Margaret O'Brien Steinfels's article “My Chicago Catholic Bubble” (September 11) rang so true with me. I was born and raised in Chicago, along with eight brothers and sisters. I was a Jesuit from 1943 to the late, turbulent, exciting, wonderful 1960s. I experienced much of what Steinfels recalls. Oddly enough, I also had John McKenzie, SJ, as an instructor. When I was a student in the mid 1950s, he awakened in me the ability to ask, “Why do we believe this?” His mind-expanding, thought-provoking classes stood in opposition to those of his fellow Jesuit, John Hardon, who frequently categorized almost all church teaching as de fide definita. John McKenzie was the most influential teacher I had in all my twenty-nine grades.
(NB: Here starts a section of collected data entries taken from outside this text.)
-- ==== Sys2Proof/Config.lean ====
section
/-! DEFINITION. What the manual leaves open and the model leaves free: constants with no body. -/

namespace Sys2Proof.Config

/-- R219: where a destination byte of a global COPY overlaps a source byte of the same command, it ends holding either the
old source value or one the command wrote. `overlapPick n` is that choice for the `n`-th draw (notes/assumptions/5.md). -/
opaque overlapPick : Nat → Bool

/-- R372: the payload of an SPDM answer (certificates, digests, signatures over SHA-384) is not given by the manual; the
`n`-th answer of request code `req` carries this value (notes/assumptions/6.md). -/
opaque spdmPayload : Nat → Nat → Word

/-- R312: before FENCE.I a stage's fetch may give a byte as an earlier fetch found it or as memory holds it now; the `n`-th draw
(notes/assumptions/27.md). -/
opaque stalePick : Nat → Bool

/-- R344, R347: bytes of a team image and of a launch table whose layout the manual does not give (engine contexts, the barrier words of the
header, launch-table entries); the `n`-th draw (notes/assumptions/28.md). -/
opaque imageByte : Nat → Byte

/-- R146: which line a cache replaces is not given by the manual; the `n`-th choice (notes/assumptions/10.md). -/
opaque victim : Nat → Nat

/-- R192: the check bits of a block's metadata and how many slots its compressed form takes depend on an algorithm and a code that are not
architected; the `n`-th draw for a block of CRC `c` (notes/assumptions/26.md). -/
opaque blockForm : Nat → Nat → BitVec 9

end Sys2Proof.Config
end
My deep thanks to Steinfels for her insights, which helped me better understand my own history and recall the wonder of Fr. John McKenzie.

Springfield, Ill.



Allow me to provide a small footnote to Margaret O'Brien Steinfels's article, “My Chicago Catholic Bubble.” While she was enjoying Fr. John L. McKenzie's undergraduate Bible courses at Loyola, he was also bursting the Catholic bubble for scores of Chicago priests and laypeople. He and his associates were training volunteers in biblical scholarship for a Bible study program offered by the Adult Education Centers located in high schools and colleges throughout the Chicago area.
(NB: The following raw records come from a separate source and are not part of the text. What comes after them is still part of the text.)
-- ==== Sys2Proof/Machine/State.lean ====
section
/-! DEFINITION. The state of the machine as plain data: the groups, teams and launches of one KX9 package, its caches,
attraction memory, directory, engines, domino table, contexts, mailboxes and stages, recovery and boundary registers, the
messages between hubs, and the schedule that says which unit moves next. Every sparse table lists only entries that differ
from its default. -/

namespace Sys2Proof.Machine

open Sys2Proof

/-- A sparse table: keys strictly rising, no entry equal to the table's default. -/
abbrev Tab (β : Type) := List (Nat × β)

/-- Device, pool and host memory by pod address (R299): a list of cells in canonical form; an unlisted byte reads 0. -/
abbrev Memory := List Host.Cell

/-! ## Parties and access sets (06) -/

/-- A party of R151. -/
inductive Party where
  | scalar (g : Nat)
  | lane (g : Nat)
  | copy (g : Nat)
  | fabric (g : Nat)
  | stage (st : Nat)
  | walker (die : Nat)
  | cp
  | host
  deriving DecidableEq, Repr, Inhabited

/-- What an access set does (R156, R207, R210, R330). `redg` and `atom` carry the R210 code and the type; `gather` is LDX (R208); `push` is
a word on its way to a queue port (R34, R156). -/
inductive SetKind where
  | load
  | gather
  | store
  | atom (op : BitVec 8) (ty : Ty)
  | redg (op : BitVec 8) (ty : Ty)
  | cas128
  | mbsend (cid : BitVec 12) (note : Bool) (alen : Nat)
  | mbgen (v : W32)
  | push (q : Nat) (x : Word)
  deriving DecidableEq, Repr, Inhabited

/-- One lane's access: the lane, its VA (or team-SRAM offset), its pod address once translated, its bytes, the store value or
operand, the compare value of a CAS, the value obtained, the PTE of its page, and whether its lane is a helper (R23, R204). -/
structure Acc where
  lane : Nat
  va   : Nat
  pa   : Nat
  n    : Nat
  data : Nat
  cmp  : Nat
  got  : Nat
  done : Bool
  pte  : Word := 0
  help : Bool := false
  deriving DecidableEq, Repr, Inhabited

/-- A span (R149): a 128-byte line by index (pod address / 128, or team-SRAM row), its first word and word count, whether it
has been sent or performed, the times it returned, the answers or stores it awaits, the number of its request and whether that has come to
its home slice (R16). -/
structure Span where
  line  : Nat
  first : Nat
  count : Nat
  sent  : Bool
  done  : Bool
  wts   : Nat
  rts   : Nat
  owe   : Nat := 0
  seq   : Nat := 0
  arrived : Bool := false
  deriving DecidableEq, Repr, Inhabited

/-- Where the result of a set goes: nowhere, a scalar register (with the width and signedness of the load), lane registers (type, first
register), the word a WAITCMP waits for, or s44 to s47 at the return from a handler (R342). -/
inductive Dest where
  | none
  | sreg (d : SReg) (n : Nat) (signed : Bool)
  | lane (ty : Ty) (vd : LReg)
  | quad (vd : LReg)
  | status (vd : LReg)
  | waitcmp
  | reload
  deriving DecidableEq, Repr, Inhabited

/-- What a set is for: the accesses of a word, the translation a scalar word waits for before it issues, or a fetch that has
faulted (R304). -/
inductive SetRole where
  | access | probe | fetch
  deriving DecidableEq, Repr, Inhabited

/-- The phase of an access set: waiting for translation, parked on a fault (its own faulting address and lanes, R307, and the CYCLE of the
park, R243), ready to be sent or to leave, left its quadrant. -/
inductive Phase where
  | xlate
  | parked (addr : Nat) (lanes : Mask) (since : Nat)
  | ready
  | gone
  deriving DecidableEq, Repr, Inhabited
The Adult Education Centers shared office space at 21 West Superior Street with the Catholic Interracial Council, directed by John McDermott, and with Msgr. Daniel Cantwell, chaplain of Friendship House. In those days we spent many a lunch hour talking about how to help pressure Mrs. Frank J. Lewis to change the policy that denied blacks admission to the swimming pool at the Illinois Club for Catholic Women.

Peter and Peggy Steinfels were also associated with New City magazine, published by the Catholic Council on Working Life and the Adult Education Centers. We were all disappointed when they decided to move to New York, thus dashing our hope that they might one day take over the magazine. Another bubble burst.

Valparaiso, Ind.



I am an eighty-year-old great-grandmother who really appreciated Mollie Wilson O'Reilly's article “Passing On the Alb” (September 11). When I was ten years old, I longed to serve at the altar with the boys who were my classmates in catechism class at a small rural parish. But it was strictly forbidden back then, and I was a “bad Catholic” for even asking. No man will ever know the depth of the pain that brought to my heart.

When I married and had children, I did not allow our two sons to be servers. I told them, “If your two sisters can't serve, you can't either.” They accepted it, and all four children grew up as advocates of allowing girl servers. After our children were grown, we were in a different parish, where I served as RCIA director for seventeen years. In that capacity I was often near the altar helping with the rites. That helped to ease that long-ago pain. By that time our parish had begun allowing girl servers, which made my heart glad.

During a local parish's Easter Vigil service last year, the pastor had an older woman carry the lighted Easter candle down the aisle in the darkened church. She walked beside the pastor who intoned “Light of Christ” three times. At the altar steps he took the candle and placed it in the holder. My heart sang for joy. Women and girls had finally arrived! In all my eighty years no one but the priest had ever carried in the Easter candle.